Market backdrop
Market backdrop sentiment improved in June, particularly over the first half of the month following the US debt ceiling resolution. Spreads on EUR IG corporates were circa 8 bps tighter on the month to 162 bps. Away from the US debt ceiling story, the focus remained on central banks and inflation. The narrative from central banks remained on the hawkish side, which led to rates moving higher on the month (10-year bund yield +0.1% to 2.4%). Inflation figures remain high, especially in the UK, where these surprised to the upside, prompting more dramatic moves in rates. EUR IG corporate total returns were negative on the month (-0.44%) as higher rates more than offset the impact of tighter spreads.
Performance
The fund’s NAV during the month (Z class, EUR) was down 0.05%. Performance has been driven by the impact of higher rates overall, as well as the underperformance of USD and GBP-denominated bonds compared to EUR-denominated bonds as rates rose considerably (10-year UK gilt yield up 56 bps in June for example).
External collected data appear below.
/-! ## Registers -/

theorem State.writeLastPtr_keeps {a : State} (x0 : State) (x1 : BitVec 64) (h1 : Keeps a x0) : Keeps a (State.writeLastPtr x0 x1) := by
  unfold State.writeLastPtr
  repeat' first | exact Keeps.mk' (by with_reducible assumption)

theorem State.writeEccCount_keeps {a : State} (x0 : State) (x1 : Bool) (x2 : BitVec 64) (h1 : Keeps a x0) : Keeps a
    (State.writeEccCount x0 x1 x2) := by
  unfold State.writeEccCount
  repeat' first | with_reducible apply h1 | with_reducible apply State.modEcc_keeps | split

theorem State.writeInject_keeps {a : State} (x0 : State) (x1 : BitVec 64) (h1 : Keeps a x0) : Keeps a (State.writeInject x0 x1) := by
  unfold State.writeInject
  repeat' first | with_reducible apply h1 | with_reducible apply State.modEcc_keeps

theorem State.writeDrop_keeps {a : State} (x0 : State) (x1 : BitVec 64) (h1 : Keeps a x0) : Keeps a (State.writeDrop x0 x1) := by
  unfold State.writeDrop
  repeat' first | exact Keeps.mk' (by with_reducible assumption) | split

theorem State.writeLnkErr_keeps {a : State} (x0 : State) (x1 : Nat) (x2 : BitVec 64) (h1 : Keeps a x0) : Keeps a (State.writeLnkErr x0 x1 x2) := by
  unfold State.writeLnkErr
  repeat' first | with_reducible apply h1 | with_reducible apply State.modPort_keeps | split

theorem State.writeLnkCtl_keeps {a : State} (x0 : State) (x1 : Nat) (x2 : BitVec 64) (h1 : Keeps a x0) : Keeps a (State.writeLnkCtl x0 x1 x2) := by
  unfold State.writeLnkCtl
  repeat' first
    | with_reducible apply h1 | with_reducible apply State.writeRetrain_keeps | with_reducible apply State.writeHold_keeps
    | with_reducible apply State.writeEnable_keeps

theorem State.writeMbxErr_keeps {a : State} (x0 : State) (x1 : BitVec 64) (h1 : Keeps a x0) : Keeps a (State.writeMbxErr x0 x1) := by
  unfold State.writeMbxErr
  repeat' first | with_reducible apply h1 | with_reducible apply State.modHost_keeps | split

theorem State.writeMbxMgmt_keeps {a : State} (x0 : State) (x1 : Nat) (x2 : BitVec 64) (h1 : Keeps a x0) : Keeps a (State.writeMbxMgmt x0 x1 x2) := by
  unfold State.writeMbxMgmt
  repeat' first | with_reducible apply h1 | with_reducible apply State.modHost_keeps | split

theorem State.writePolicy_keeps {a : State} (x0 : State) (x1 : BitVec 64) (h1 : Keeps a x0) : Keeps a (State.writePolicy x0 x1) := by
  unfold State.writePolicy
  repeat' first | with_reducible apply State.judge_keeps | exact Keeps.mk' (by with_reducible assumption) | split | dsimp only

theorem State.readmit_keeps {a : State} (x0 : State) (h1 : Keeps a x0) : Keeps a x0.readmit :=
  .ite (State.judge_keeps _ (State.report_keeps _ _ _ _ (h1.mkOk (hh := fun _ => ⟨(by decide : 500 ≤ 1000), Nat.zero_le 2⟩)))) h1

theorem State.writeHltCtl_keeps {a : State} (x0 : State) (x1 : BitVec 64) (h1 : Keeps a x0) : Keeps a (x0.writeHltCtl x1) :=
  .ite (State.readmit_keeps _ h1.mk') h1.mk'

theorem State.writeResole_keeps {a : State} (x0 : State) (x1 : Nat) (x2 : BitVec 64) (h1 : Keeps a x0) : Keeps a (State.writeResole x0 x1 x2) := by
  unfold State.writeResole
  repeat' first | with_reducible apply h1 | with_reducible apply State.modCtx_keeps

theorem State.writeResoleOff_keeps {a : State} (x0 : State) (x1 : Nat) (x2 : BitVec 64) (h1 : Keeps a x0) : Keeps a
    (State.writeResoleOff x0 x1 x2) := by
  unfold State.writeResoleOff
  repeat' first | with_reducible apply h1 | with_reducible apply State.modCtx_keeps

theorem State.writeRest_keeps {a : State} (x0 : State) (x1 : BitVec 64) (h1 : Keeps a x0) : Keeps a (x0.writeRest x1) := by
  unfold State.writeRest
  refine State.modPwr_keeps _ _ h1 fun o => o.pwr.upd (idle := fun i => ?_)
  dsimp only
  split
  · rename_i h
    simpa only [Bool.and_eq_true, decide_eq_true_eq] using h
  · exact i

theorem State.writeAon_keeps {a : State} (x0 : State) (x1 : BitVec 64) (h1 : Keeps a x0) : Keeps a (State.writeAon x0 x1) := by
  unfold State.writeAon
  repeat' first | with_reducible apply h1 | with_reducible apply State.modPwr_keeps | exact fun o => o.pwr.upd

theorem State.writeLace_keeps {a : State} (x0 : State) (x1 : BitVec 64) (h1 : Keeps a x0) : Keeps a (State.writeLace x0 x1) := by
  unfold State.writeLace
  repeat' first | with_reducible apply h1 | with_reducible apply State.modShk_keeps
This was roughly offset by the strong performance of Additional Tier 1 (AT1) contingent convertibles (CoCos) and Tier 2s from insurance companies that outperformed senior debt and Tier 2s from banks
Positioning
Despite less favourable market conditions, we saw USD 5.2 billion of fresh supply of green bonds in June solely from the banking sector, which compares to USD 2.7 billion in June 2022. Total supply of green and sustainability bonds from European financials in 2023 to date has totaled USD 36 billion, or close to three quarters of 2022 total supply. New issues came only in senior format, from a broad mix of different banks. We participated in a new issue from Bank of Ireland, a new senior bond maturing in 2031 (callable in 2030), with a yield of 5.1% or 274 bps of spread to government bonds – highly attractive in our view. Irish banks performed fairly well over the month, following the upgrade by S&P of Bank of Ireland and AIB’s ratings to BBB – driven by a stronger macro backdrop, higher profitability from higher rates and sustainably lower levels of non-performing loans.
This led the Tier 2s of both AIB and Bank of Ireland to become investment grade-rated (IG) on average (average of S&P, Moody’s and Fitch ratings) and hence enter several IG indices – a positive technical.
Outlook
We remain positive going forward – with upcoming Q2 earnings from European banks expected to remain a catalyst for the sector. Earnings are expected to be strong, reflecting robust capital, resilient asset quality, the uplift in earnings from higher rates, and no issues around liquidity or deposit outflows. In brief, we believe the European financial sector remains one of the strongest sectors from a bondholders’ perspective.
With a yield (to next call) of around 5.8% and an average spread (G-spread) of circa 300 bps on the fund (compared to 4.4% / circa 160 bps for the EUR IG corporate market), we see this as an opportunity to capture high income with upside potential from tightening spreads. This is despite the high-quality bias of the fund (average bond rating of BBB+ / average issuer rating of A) and lower duration compared to EUR IG corporates (4.4 versus 4.5).